← Back to all workshops
Workshop 3: Tokenization
How LLMs split text into pieces
What is tokenization?
LLMs don't read letters or words — they read tokens. A token might be a word, part of a word, or even a single character. The way text gets split affects how the model "sees" your input.
The Tool
Go to platform.openai.com/tokenizer
Type any text and see how it gets split into tokens. Each color is a different token.
Things to Try
- Type a simple sentence. How many tokens?
- Try a long word vs. multiple short words
- Try the same word in lowercase, UPPERCASE, and Capitalized
- Type a word with a typo — what happens?
- Try numbers:
100 vs. 1000 vs. 10000
- Try different languages (French, English, Chinese, Arabic...)
- Try code:
function hello() { return "world"; }
- Try emojis 🎉🤖🔥 or 👨🏿🔬
Questions to Consider
- Why do common words get their own token but rare words get split?
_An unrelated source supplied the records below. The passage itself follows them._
@[simp] theorem ticks_pending (n : Nat) (s : State) : (ticks n s).pending = s.pending :=
  (ticks_fit (L := 0x20) rfl (Fit.refl _ s)).2 .pending rfl
@[simp] theorem ticks_out (n : Nat) (s : State) : (ticks n s).out = s.out :=
  (ticks_fit (L := 0x20) rfl (Fit.refl _ s)).2 .out rfl
@[simp] theorem ticks_free (n : Nat) (s : State) : (ticks n s).free = s.free :=
  (ticks_fit (L := 0x20) rfl (Fit.refl _ s)).2 .free rfl
@[simp] theorem ticks_par (n : Nat) (s : State) : (ticks n s).par = s.par :=
  (ticks_fit (L := 0x20) rfl (Fit.refl _ s)).2 .par rfl
@[simp] theorem ticks_parPend (n : Nat) (s : State) : (ticks n s).parPend = s.parPend :=
  (ticks_fit (L := 0x20) rfl (Fit.refl _ s)).2 .parPend rfl
@[simp] theorem ticks_mode (n : Nat) (s : State) : (ticks n s).mode = s.mode :=
  (ticks_fit (L := 0x20) rfl (Fit.refl _ s)).2 .mode rfl
@[simp] theorem ticks_pwr (n : Nat) (s : State) : (ticks n s).pwr = s.pwr :=
  (ticks_fit (L := 0x20) rfl (Fit.refl _ s)).2 .pwr rfl
@[simp] theorem ticks_thm (n : Nat) (s : State) : (ticks n s).thm = s.thm :=
  (ticks_fit (L := 0x20) rfl (Fit.refl _ s)).2 .thm rfl
@[simp] theorem ticks_buf (n : Nat) (s : State) : (ticks n s).buf = s.buf :=
  (ticks_fit (L := 0x20) rfl (Fit.refl _ s)).2 .buf rfl
@[simp] theorem ticks_cmd (n : Nat) (s : State) : (ticks n s).cmd = s.cmd :=
  (ticks_fit (L := 0x20) rfl (Fit.refl _ s)).2 .cmd rfl
@[simp] theorem ticks_evt (n : Nat) (s : State) : (ticks n s).evt = s.evt :=
  (ticks_fit (L := 0x20) rfl (Fit.refl _ s)).2 .evt rfl
@[simp] theorem ticks_mem (n : Nat) (s : State) : (ticks n s).mem = s.mem :=
  (ticks_fit (L := 0x20) rfl (Fit.refl _ s)).2 .mem rfl
@[simp] theorem ticks_pnl (n : Nat) (s : State) : (ticks n s).pnl = s.pnl :=
  (ticks_fit (L := 0x20) rfl (Fit.refl _ s)).2 .pnl rfl
@[simp] theorem ticks_scene (n : Nat) (s : State) : (ticks n s).scene = s.scene :=
  (ticks_fit (L := 0x20) rfl (Fit.refl _ s)).2 .scene rfl
@[simp] theorem ticks_cdc (n : Nat) (s : State) : (ticks n s).cdc = s.cdc :=
  (ticks_fit (L := 0x20) rfl (Fit.refl _ s)).2 .cdc rfl
@[simp] theorem ticks_syn (n : Nat) (s : State) : (ticks n s).syn = s.syn :=
  (ticks_fit (L := 0x20) rfl (Fit.refl _ s)).2 .syn rfl
@[simp] theorem ticks_cam (n : Nat) (s : State) : (ticks n s).cam = s.cam :=
  (ticks_fit (L := 0x20) rfl (Fit.refl _ s)).2 .cam rfl
@[simp] theorem ticks_scn (n : Nat) (s : State) : (ticks n s).scn = s.scn :=
  (ticks_fit (L := 0x20) rfl (Fit.refl _ s)).2 .scn rfl
@[simp] theorem ticks_plk (n : Nat) (s : State) : (ticks n s).plk = s.plk :=
  (ticks_fit (L := 0x20) rfl (Fit.refl _ s)).2 .plk rfl
@[simp] theorem ticks_std (n : Nat) (s : State) : (ticks n s).std = s.std :=
  (ticks_fit (L := 0x20) rfl (Fit.refl _ s)).2 .std rfl
@[simp] theorem ticks_dmc (n : Nat) (s : State) : (ticks n s).dmc = s.dmc :=
  (ticks_fit (L := 0x20) rfl (Fit.refl _ s)).2 .dmc rfl
@[simp] theorem ticks_net (n : Nat) (s : State) : (ticks n s).net = s.net :=
  (ticks_fit (L := 0x20) rfl (Fit.refl _ s)).2 .net rfl
@[simp] theorem ticks_sbd (n : Nat) (s : State) : (ticks n s).sbd = s.sbd :=
  (ticks_fit (L := 0x20) rfl (Fit.refl _ s)).2 .sbd rfl
@[simp] theorem ticks_nv (n : Nat) (s : State) : (ticks n s).nv = s.nv :=
  (ticks_fit (L := 0x20) rfl (Fit.refl _ s)).2 .nv rfl
@[simp] theorem ticks_cal (n : Nat) (s : State) : (ticks n s).cal = s.cal :=
  (ticks_fit (L := 0x20) rfl (Fit.refl _ s)).2 .cal rfl
@[simp] theorem ticks_bst (n : Nat) (s : State) : (ticks n s).bst = s.bst :=
  (ticks_fit (L := 0x20) rfl (Fit.refl _ s)).2 .bst rfl
@[simp] theorem ticks_sec (n : Nat) (s : State) : (ticks n s).sec = s.sec :=
  (ticks_fit (L := 0x20) rfl (Fit.refl _ s)).2 .sec rfl
@[simp] theorem ticks_hwd (n : Nat) (s : State) : (ticks n s).hwd = s.hwd :=
  (ticks_fit (L := 0x20) rfl (Fit.refl _ s)).2 .hwd rfl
- Why does whitespace matter?
- Why might non-English languages use more tokens for the same meaning?
- How could tokenization affect the cost of using an API (priced per token)?
- If the model sees "un", "believ", "able" as separate tokens, does it know they form one word?
- One big LLM limitation is counting letters in a word. (eg: how many "r" in "strawberry"?) Can you guess why?